The copy keeps coming, the pundits keep pontificating and the repercussions -- both serious and superficial, real and imaginary -- continue to pile up since President Donald Trump’s pronouncement that the United States was shifting course and recognizing Jerusalem as Israel’s political capital.
None of that is surprising, of course. That’s how media and politics work.
Here’s something I do find surprising, however.
Last week, Secretary of State Rex Tillerson -- is that still his job? -- said it would be at least three years before the American embassy in Israel actually moves from Tel Aviv to Jerusalem.
Get that? At least three years. Thats’s an eternity, given the whirlwind pace of political change these days both in the United States and the Middle East. And yet Tillerson’s statement, delivered during a speech to State Department employees and reported in The New York Times and elsewhere, went decidedly under appreciated.
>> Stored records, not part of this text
-- ==== Sys2Proof/Machine/State.lean ====
section
/-!
DEFINITION. The state of the JX-2304: every piece of state that the spec gives the machine, as plain data (INVENTORY.md
lists each with its rule), the fault and refusal reasons, and the state after reset. Tables are sparse lists whose
unlisted keys read as a default (Machine/Sparse.lean).
-/

namespace Sys2Proof.Machine

/-- Why a step stops with a fault: no reason at all. An access that the spec turns away raises a trap, a kill of the husk or
an answer, and the machine goes on (spec/02 R10, spec/18 R332 to R337). -/
inductive Fault where
  deriving DecidableEq, Repr

/-- Why a step is refused. -/
inductive Refusal where
  /-- Raised by an arm of `exec` for an instruction that has no meaning yet. Safe: the run ends there. -/
  | notModelled (mnemonic : String)
  /-- Raised by an event that the state does not make possible, and by an instruction when no core holds a task that
  may issue. Safe: the hardware makes no such step either. -/
  | notPending
  deriving DecidableEq, Repr

/-! ### Tasks and contexts -/

/-- Where a pending fault of a task is taken: at the next instruction boundary (spec/04 R66), where the task waits on the
counter or reads a destination of the access, or at an acknowledgement point (spec/05 R79, spec/06 R103), or at the end of
the line (STALL, spec/10 R179). -/
inductive LateAt where
  | boundary
  | use
  | lineEnd
  deriving DecidableEq, Repr

/-- A pending late fault or fault note of a task (spec/04 R66, spec/05 R79, spec/07 R140). `exact` marks an exact fault that
waits until its stream runs again (spec/06 R102, R104); `heldAt` is the instruction that an access at a wait held back. -/
structure Late where
  cause   : Cause
  addr    : Word
  fdrop   : Bool := false
  note    : Bool := false
  order   : Nat := 0
  at_     : LateAt := .boundary
  counter : Nat := 7
  dests   : List Nat := []
  exact   : Bool := false
  heldAt  : Option Word := none
  deriving DecidableEq, Repr

/-- The registers of a task (spec/03 R42, spec/15 R270, spec/18 R338). Of the model: `mid` says that the stream was left inside a
line, `waitNo` holds the phase or the window that a BARW or QUANT `.w` at that address waits for (spec/16 R307, R313). -/
structure Task where
  pc     : Word := 0
  tstat  : Word := 0
  sticky : Word := 0
  ret    : Word := 0
  it     : BitVec 32 := 0
  gid    : BitVec 32 := 0
  lid    : BitVec 32 := 0
  p      : BitVec 7 := 0
  d      : Sparse Nat := []
  g      : Sparse Word := []
  w      : Sparse Word := []
  late   : List Late := []
  mid    : Bool := false
  waitNo : Option (Word × Nat) := none
  deriving DecidableEq, Repr

/-- The boosted line of a context image (spec/17 R331), with the TAG of the launch (R315) and a number of the model for the
life that its BBEGIN began, by which a notice that comes too late is known (R320). -/
structure Boost where
  ticket  : BitVec 32 := 0
  restart : Word := 0
  aborts  : Nat := 0
  undo    : Nat := 0
  cap     : Nat := 0
  reason  : Nat := 0
  depth   : Nat := 0
  active  : Bool := false
  btry    : Bool := false
  tag     : Word := 0
  life    : Nat := 0
  deriving DecidableEq, Repr

/-- What a waiting task waits for (spec/06 R104, spec/15 R272). -/
inductive WaitOn where
  | counters (mask : BitVec 6)
  | regs (rs : List Nat)
  | acks (sys parked : Bool)
  | fence (sys parked : Bool)
  | code
  | acquire
  | accepted (tag : Nat)
  | counter (wk : Nat)
  | allowance (al units : Nat)
  | queue (slot : Nat)
  | phase (n : Nat)
  | window (n : Nat)
  | slot
  | undo
  deriving DecidableEq, Repr

/-- The states of a level-0 task that holds an image (spec/15 Table 2). -/
inductive CtxState where
  | free
  | running
  | ready
  | waiting (w : WaitOn)
  deriving DecidableEq, Repr

/-- A context image (spec/03 R42, R43); `check` says that its next fetch is checked (spec/10 R166), `waitDone` that the
counter of its WAIT has reached 0 (spec/15 R277). -/
structure Ctx where
  task  : Task := {}
  check : Bool := false
  st    : CtxState := .free
  boost : Boost := {}
  waitDone : Bool := false
  deriving DecidableEq, Repr

/-- Whose registers: a context image, the level-1 frame or the handler frame (spec/18 R336). -/
inductive Who where
  | img (i : Nat)
  | lvl1
  | hnd
  deriving DecidableEq, Repr

/-- The handler frame with its control registers (spec/18 R335, R340). -/
structure Handler where
  task   : Task
  epc    : Word
  estat  : Word
  ecause : Word
  eaddr  : Word
  hepc   : Word := 0
  of_    : Who
  deriving DecidableEq, Repr

/-- A grant of allowance units (spec/15 R292, R293): the core or package that gets it, its register (or, for another
package, the request), the units, and the tile whose NI counts them. -/
structure Grant where
  dest  : Nat
  al    : Nat
  units : Nat
  home  : Nat
  deriving DecidableEq, Repr

/-- A free pod's record (spec/15 R270): the task's registers, its LIVE mask, a checked first fetch, the grant that its start
releases (R292); `initial` marks an initial task that waits for an image (spec/09 R399) and is no pod of the pool, `sprout` a
level-0 sprout, which waits while a gang runs (spec/09 R154), `started` a pod that another core's SPAWN has brought as START (spec/08
R144). -/
structure Pod where
  task    : Task
  live    : Nat := 0
  checked : Bool := false
  grant   : Option Grant := none
  initial : Bool := false
  sprout  : Bool := false
  started : Bool := false
  deriving DecidableEq, Repr

/-- An entry of the ready list (spec/15 R269). -/
inductive Ready where
  | bound (i : Nat)
  | free (p : Pod)
  deriving DecidableEq, Repr

/-- An entry of the level-1 queue; the grant of a message waits until its sprout starts (spec/15 R269, R292). -/
structure Sprout where
  task    : Task
  live    : Nat := 0
  checked : Bool := true
  undo    : Bool := false
  grant   : Option Grant := none
  deriving DecidableEq, Repr

/-- A wake counter's pod (spec/15 R277). -/
inductive WakePod where
  | none
  | bound (i : Nat)
  | free (p : Pod)
  deriving DecidableEq, Repr

/-- A wake counter (spec/15 R277). -/
structure Wake where
  count : Nat := 0
  word  : Word := 0
  pod   : WakePod := .none
  notes : List (Cause × Word) := []
  deriving DecidableEq, Repr

/-- A hardware-queue slot with its ring (spec/15 R287, R290): the `stored` records of the ring lie in the slice, each in 64
bytes from `base`, the oldest at index `head`; `extra` holds records of an ended window for which the ring has no room yet
(spec/19 R352). -/
structure HQueue where
  en    : Bool := false
  rsize : Nat := 0
  base  : Nat := 0
  slot  : List (List Word) := []
  head  : Nat := 0
  stored : Nat := 0
  extra : List (List Word) := []
  parked : List (Nat × Nat × List Word) := []
  deriving DecidableEq, Repr

/-- A port binding (spec/15 R286). -/
inductive PortKind where
  | pop (slot cursor : Nat)
  | push (core slot : Nat) (staged : List Word) (sent : Bool)
  deriving DecidableEq, Repr

/-- A bound port; `pc` is the instruction that last wrote a word to it, `px` whether that issued under PX (spec/04 R66, R67). -/
structure Port where
  who  : Who
  kind : PortKind
  pc   : Word := 0
  px   : Bool := false
  deriving DecidableEq, Repr

/-! ### Slices -/

/-- An attribute entry (spec/03 R33). -/
structure Attr where
  base    : Nat
  len     : Nat
  span    : Nat
  stamped : Bool
  mirror  : Bool
  boost   : Bool
  feinit  : Nat
  writer  : Nat
  age0    : BitVec 32
  deriving DecidableEq, Repr

/-- A stamp side entry (spec/03 R40). -/
structure Side where
  age    : BitVec 32 := 0
  writer : Nat := 0
  mir    : Bool := false
  stop   : Bool := false
  ent    : Nat := 0
  deriving DecidableEq, Repr

/-- The SECDED condition of a slice word (spec/03 R39). -/
inductive Ecc where
  | good
  | single
  | bad
  | poisoned
  deriving DecidableEq, Repr

/-- Who asked for an access: a core of this package, or another package's core through the gateway. -/
inductive Asker where
  | core (agent tag gen : Nat)
  | remote (chip core tag : Nat)
  | channel (ch j : Nat)
  deriving DecidableEq, Repr

/-- A waiter of a home (spec/04 R59, spec/05 R78). -/
structure Waiter where
  asker : Asker
  off   : Nat
  op    : MemOp
  order : Nat
  deriving DecidableEq, Repr

/-! ### Issue and outstanding operations -/

/-- The fetch line being executed, its number, and whether its checks have been made (spec/10 R163). `checked` marks an
entry by a checked transfer. -/
structure LineBuf where
  no      : Nat
  line    : Line
  entered : Bool
  deriving DecidableEq, Repr

/-- A result that is not yet readable (spec/10 R176, R178); `mate` is what a pair's follower writes where it has other values than its
leader (spec/19 R358). -/
structure Pend where
  due    : Nat
  seq    : Nat
  writes : List (Nat × Word)
  flags  : Nat := 0
  lower  : Nat := 7
  mate   : List (Nat × Word) := []
  deriving DecidableEq, Repr

/-- Where the answer of an outstanding operation goes. -/
inductive Dst where
  | none
  | reg (r : Nat) (ty : Ty)
  | word (r : Nat)
  | block (regs : List Nat)
  | lda (regs : List Nat) (g : Nat)
  | ageq (g : Nat)
  deriving DecidableEq, Repr

/-- What kind of operation is outstanding, for the waits of spec/06 R115, R128 and spec/04 R398. -/
inductive OKind where
  | load
  | store
  | atomic
  | fullEmpty
  | delivery
  | request
  | other
  deriving DecidableEq, Repr

/-- The registers and counts as they stood before an access whose status has not arrived (spec/06 R102), and how many instructions
the quantum has counted from that access on (spec/16 R308). -/
structure Snap where
  task  : Task
  used  : Nat
  count : Nat := 0
  deriving DecidableEq, Repr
(To be fair, Tillerson and others in the Trump White House, plus some outside political defenders, noted previously that an embassy move would take some time. But I believe this was Tillerson’s, and the administration’s, clearest statement to date concerning the time frame.)
Here’s the top of the Times story.
WASHINGTON -- Secretary of State Rex W. Tillerson said Tuesday that it is unlikely that the American Embassy will be moved to Jerusalem before 2020.
“It’s not going to be anything that happens right away,” Mr. Tillerson said, adding, “Probably no earlier than three years out, and that’s pretty ambitious.”
President Trump formally recognized Jerusalem last week as the Israeli capital, but he nevertheless signed a national security waiver, which will allow him to delay the movement of the embassy to Jerusalem from Tel Aviv for an additional six months. Administration officials have said there are functional and logistical reasons the United States cannot open a new embassy any time in the near future.